JOURNAL D'ARMEL VEILHAN AU TRITON

31/03/2016. Laurence Malherbe chante "Winterreise"

Imret Kertez est mort ce matin
Guitares électriques et cortèges de neige
Tournent boîtes à musique
Chantent dans nos rêves.

Ce microsillon sur la bibliothèque bleue, t'en souviens-tu ? Deutch Gramophone et Dieskau ? Corps voyageur au-dessus de la mer. En vingt-quatre lieders. Vingt-quatre énigmes que tu tentais de pénétrer. Mais comment comprendre le vieil homme et la mort ? Entendre son chant quand on a que douze ans ? Et pourtant si, tu en aimais quelque chose. Ne le nie pas, toi ou ton frère, vous remettiez le disque sur la platine.

Il y a des eaux, des crépuscules
Des chants de l'hiver avant de s'en aller mourir
Il y a des ombres, des lumières pour commencer de vivre.

Il y a des chants qui sont
Comme la mort aussi puissants que l'or
Pour qu'un seul témoin ne le dise avec sa plume d'or.

Mains dans la mains, la jeune fille et la mort
Pour ce voyage d'hiver vingt-quatre fois encore
Pour tous les matins où rien ne se passe et où rien ne revient
J'ai lu les pages du Refus.
Kaddish pour l'enfant qui ne naîtra pas.
Être sans destin.

Comment vous dire cette lecture au retour impossible ? Je l'ai reconnu cet hiver indélébile, cet orgue en barbarie. Et le lendemain, le concert résonne encore, gravé en un sommeil ébloui. Je regarde par la fenêtre. Le soleil est revenu. Der Wergweiser. Das Wirthaus. Ce chant de Schubert et Malherbe.

Gute Nacht bonne nuit,
Imret Kertez est mort
Je les vois elle et lui
Et puis Schubert aussi.

Le soleil est revenu. Oui comme il revient toujours après la tragédie. Après l'incendie. J'étais encore tout parsemé de pluie. C'est drôle il ne se passe rien ou presque.Vous avez remarqué ? Et puis tout arrive en même temps. Les signes se répondent soudain. Et moi j'allais voir le film d'un inconnu. J'avais reçu ces mots. Le ton était chaleureux Vous souvenez-vous de moi ?Je garde un si bon souvenir... vous savez cette lecture... Imre Kertez... cher monsieur, vous devriez voir ce film... Ce film sur Nissim Aloni. Il était une fois un roi. Et l'on croit le souvenir à soi seul ?

Imre Kertez
Laurence Malherbe
Frantz Schubert...
Tu comptais sur tes doigts le quatrième nom de ces deux journées
Celui qui manquait, celui de l'inconnu. Tu le prononçais pour la première fois. Nissim Aloni.

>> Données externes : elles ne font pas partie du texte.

/-- The loop of `RUN_ALERT` from sample `p` of an alert: it reaches the end of the alert in just the commands that takes, and the
host has consumed the rest of the stream. By induction on the number of commands. -/
theorem drainAlert_alertRun {enc : Vector Byte 268} {n secs p : Nat} {s : State} (fuel : Nat)
    (enough : fuel = (totalSamples (headerLen n) secs - p + 4095) / 4096) (left : p < totalSamples (headerLen n) secs)
    (run : s.AlertRun enc n secs p) :
    ∃ u out, drainAlert fuel s = .next (u, out) ∧ u.AlertRun enc n secs (totalSamples (headerLen n) secs) ∧
      u.count.toNat = (if totalSamples (headerLen n) secs % 4096 = 0 then 4096 else totalSamples (headerLen n) secs % 4096) ∧
      out.length = totalSamples (headerLen n) secs - p ∧
      ∀ m < totalSamples (headerLen n) secs - p, out[m]? = alertSample enc (headerLen n) secs (p + m) := by
  induction fuel generalizing p s with
  | zero => omega
  | succ fuel ih =>
    have aligned := run.aligned left
    obtain ⟨t, next, count, run'⟩ := run.exec_generateChunk left
    have consumed {m : Nat} (hm : m < t.count.toNat) : (consumeChunk t)[m]? = alertSample enc (headerLen n) secs (p + m) := by
      have stream := run'.consumeChunk_getElem? hm (by omega) (by omega) (Nat.le_add_left _ _)
      rwa [Nat.add_sub_cancel_right] at stream
    have length := consumeChunk_length (s := t) (by omega)
    by_cases done : t.ctx.stage = .done
    · have ended := run'.done_iff.mp done
      refine ⟨t, consumeChunk t, by simp only [drainAlert, next, done, if_true], ended ▸ run', ?_, by omega, fun m hm => ?_⟩
      · split_ifs <;> omega
      · exact consumed (by omega)
    · have left' : p + t.count.toNat < totalSamples (headerLen n) secs := by
        obtain ⟨k, j, place, at_p⟩ := run'.place
        have within := place.position_le
        have := mt run'.done_iff.mpr done
        omega
      obtain ⟨u, out, drained, run_u, count_u, length_u, stream_u⟩ := ih (by omega) left' run'
      refine ⟨u, consumeChunk t ++ out, by simp only [drainAlert, next, done, if_false, drained], run_u, count_u, ?_,
        fun m hm => ?_⟩
      · rw [List.length_append, length, length_u]
        omega
      · rcases Nat.lt_or_ge m t.count.toNat with early | late
        · rw [List.getElem?_append_left (length ▸ early), consumed early]
        · rw [List.getElem?_append_right (length ▸ late), length, stream_u _ (by omega)]
          congr 1
          omega

/-- R110, in the numbers of the spec. -/
theorem totalSamples_eq (encLen secs : Nat) : totalSamples encLen secs = 2040 * encLen + 349500 + 44100 * secs :=
  totalIsTheSumOfTheBudgets encLen secs

/-- The length of the alert that the input record configures: `TOTAL` (R110). -/
def State.alertLength (s : State) : Nat := totalSamples (headerLen s.locations) s.header.attnSeconds.toNat

theorem State.alertLength_eq (s : State) :
    s.alertLength = 2040 * (50 + 7 * s.locations) + 349500 + 44100 * s.header.attnSeconds.toNat := totalSamples_eq _ _

/-- `RUN_ALERT` from a core that `CONFIGURE` does not fault in: it ends at the end of the alert, the whole stream consumed. -/
theorem State.configurable.runAlert {s : State} (hs : s.configurable) :
    ∃ enc u out, runAlert ((s.alertLength + 4095) / 4096) s = .next (u, out) ∧
      u.AlertRun enc s.locations s.header.attnSeconds.toNat s.alertLength ∧
      u.count.toNat = (if s.alertLength % 4096 = 0 then 4096 else s.alertLength % 4096) ∧ out.length = s.alertLength ∧
      ∀ m < s.alertLength, out[m]? = alertSample enc (headerLen s.locations) s.header.attnSeconds.toNat m := by
  have some_samples : 0 < s.alertLength := by rw [s.alertLength_eq]; omega
  obtain ⟨u, out, drained, run, count, length, stream⟩ := drainAlert_alertRun _ rfl some_samples hs.alertRun
  simp only [Nat.sub_zero, Nat.zero_add] at drained length stream
  exact ⟨_, u, out, by simp only [Machine.runAlert, hs.exec_configure, State.alertLength, drained], run, count, length,
    stream⟩

/-- Settles O43. -/
theorem alertEmitsTheStream : Obligations.AlertEmitsTheStream := by
  unfold Obligations.AlertEmitsTheStream
  intro s hs
  obtain ⟨enc, u, out, completes, run, count, length, stream⟩ := hs.runAlert
  obtain ⟨k, j, place, -⟩ := run.place
  have done := run.done_iff.mpr rfl
  obtain ⟨-, -, -, -, attn⟩ := place.registers_of_done done
  rw [s.alertLength_eq] at completes count length stream
  exact ⟨u, out, completes, done, run.notFaulted, count, length, attn, run.encBytes ▸ stream⟩

/-- Settles O44: the window at the end of an alert lies within its last second. -/
theorem staleTailIsSilence : Obligations.StaleTailIsSilence := by
  unfold Obligations.StaleTailIsSilence
  intro s hs
  obtain ⟨enc, u, out, completes, run, -⟩ := hs.runAlert
  have length := s.alertLength_eq
  refine ⟨u, out, length ▸ completes, fun i => ?_⟩
  obtain ⟨q, slot, within, recent⟩ : ∃ q : Nat, q % 4096 = i.val ∧ q < s.alertLength ∧ s.alertLength ≤ q + 4096 :=
    ⟨i + 4096 * ((s.alertLength - 1 - i) / 4096), by omega, by omega, by omega⟩
  have stands := run.window q within recent
  rw [slot, alertSample_last_second enc (Nat.le_trans recent (by omega)) within] at stands
  exact (Vector.getElem?_eq_some_iff.mp stands).2

end Sys2Proof.Machine
end

section
/-! The host's side: a register write, the actions of `LOAD_HEADER`, and the byte view of `CHUNK`. -/

namespace Sys2Proof.Machine

/-! ### One register write (R21) -/

theorem getElem_set_of_ne {α : Type} {n : Nat} (xs : Vector α n) (x : α) {i j : Fin n} (ne : j ≠ i) :
    (xs.set i x)[j] = xs[j] :=
  Vector.getElem_set_ne i.isLt j.isLt fun same => ne (Fin.ext same.symm)

@[simp] theorem readAh_writeAh_same (h : AlertHeader) (r : AhReg) (v : Byte) : readAh (writeAh h r v) r = v := by
  cases r <;> simp [readAh, writeAh]

/-- A write of one byte leaves every other byte: of another field because that is another field of the record, of the same field
because it is another element. -/
theorem readAh_writeAh_of_ne (h : AlertHeader) {r r' : AhReg} (v : Byte) (ne : r' ≠ r) :
    readAh (writeAh h r v) r' = readAh h r' := by
  cases r with
  | org i => cases r' with
    | org j => exact getElem_set_of_ne h.org v fun same => ne (same ▸ rfl)
    | _ => rfl
  | evt i => cases r' with
    | evt j => exact getElem_set_of_ne h.evt v fun same => ne (same ▸ rfl)
    | _ => rfl
  | loc k i => cases r' with
    | loc l j =>
      by_cases entry : l = k
      · subst entry
        have byte : (h.loc[l].set i v)[j] = h.loc[l][j] := getElem_set_of_ne _ v fun same => ne (same ▸ rfl)
        simpa [readAh, writeAh] using byte
      · exact congrArg (·[j]) (getElem_set_of_ne h.loc _ entry)
    | _ => rfl
  | vtp i => cases r' with
    | vtp j => exact getElem_set_of_ne h.vtp v fun same => ne (same ▸ rfl)
    | _ => rfl
  | otime i => cases r' with
    | otime j => exact getElem_set_of_ne h.otime v fun same => ne (same ▸ rfl)
    | _ => rfl
  | call i => cases r' with
    | call j => exact getElem_set_of_ne h.call v fun same => ne (same ▸ rfl)
    | _ => rfl
  | attnSeconds => cases r' with
    | attnSeconds => exact absurd rfl ne
    | _ => rfl

theorem step_of_write {s : State} {r : AhReg} {v : Byte} {rest : List HostAction} (h : s.atRest)
    (hi : s.inbox = .write r v :: rest) : step s = .next { s with header := writeAh s.header r v, inbox := rest } :=
  step_of_inbox_cons h hi

/-- Settles O50. -/
theorem hostWriteChangesOneRegister : Obligations.HostWriteChangesOneRegister := by
  unfold Obligations.HostWriteChangesOneRegister
  intro s r v rest atRest inbox
  exact ⟨_, step_of_write atRest inbox, readAh_writeAh_same _ r v, fun r' ne => readAh_writeAh_of_ne _ v ne, rfl⟩

/-! ### A run of register writes -/

/-- A list of register writes, each a register and the byte for it, as host actions. -/
def writes (ws : List (AhReg × Byte)) : List HostAction := ws.map fun w => .write w.1 w.2

/-- The input record after the writes. -/
def writeAll (h : AlertHeader) (ws : List (AhReg × Byte)) : AlertHeader := ws.foldl (fun h w => writeAh h w.1 w.2) h

theorem run_succ_of_step {M : Host.Core} {k : Nat} {s t : M.State} (h : M.step s = .next t) :
    M.run (k + 1) s = M.run k t := by
  rw [Host.Core.run, h]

Ce film ? Comment vous dire ? Il était né en Bulgarie. Sa vie à Tel Aviv. Un roi de théâtre. Un roi de pure magie. La vie écrit son ordre mystérieux. Qui parfois apparaît au détour d'un jour, d'une rue. D'une combinaison de chiffres, de phrases, de noms. Tout s'agence en secret ? Et la vie et son chant ? Comme il t'arrive parfois, tu en restes stupéfait.

Montparnasse s'éclaire transparent dans le ciel. Vous connaissez ce ciel ? Cette lumière-là à deux pas de la Seine. Bleu très pâle aux nuages effilochés. Unique. Parfaitement heureuse. A Montparnasse, on peut encore entamer une conversation avec n'importe qui. Ces visages. Ces sourires. Ces terrasses au bord des précipices.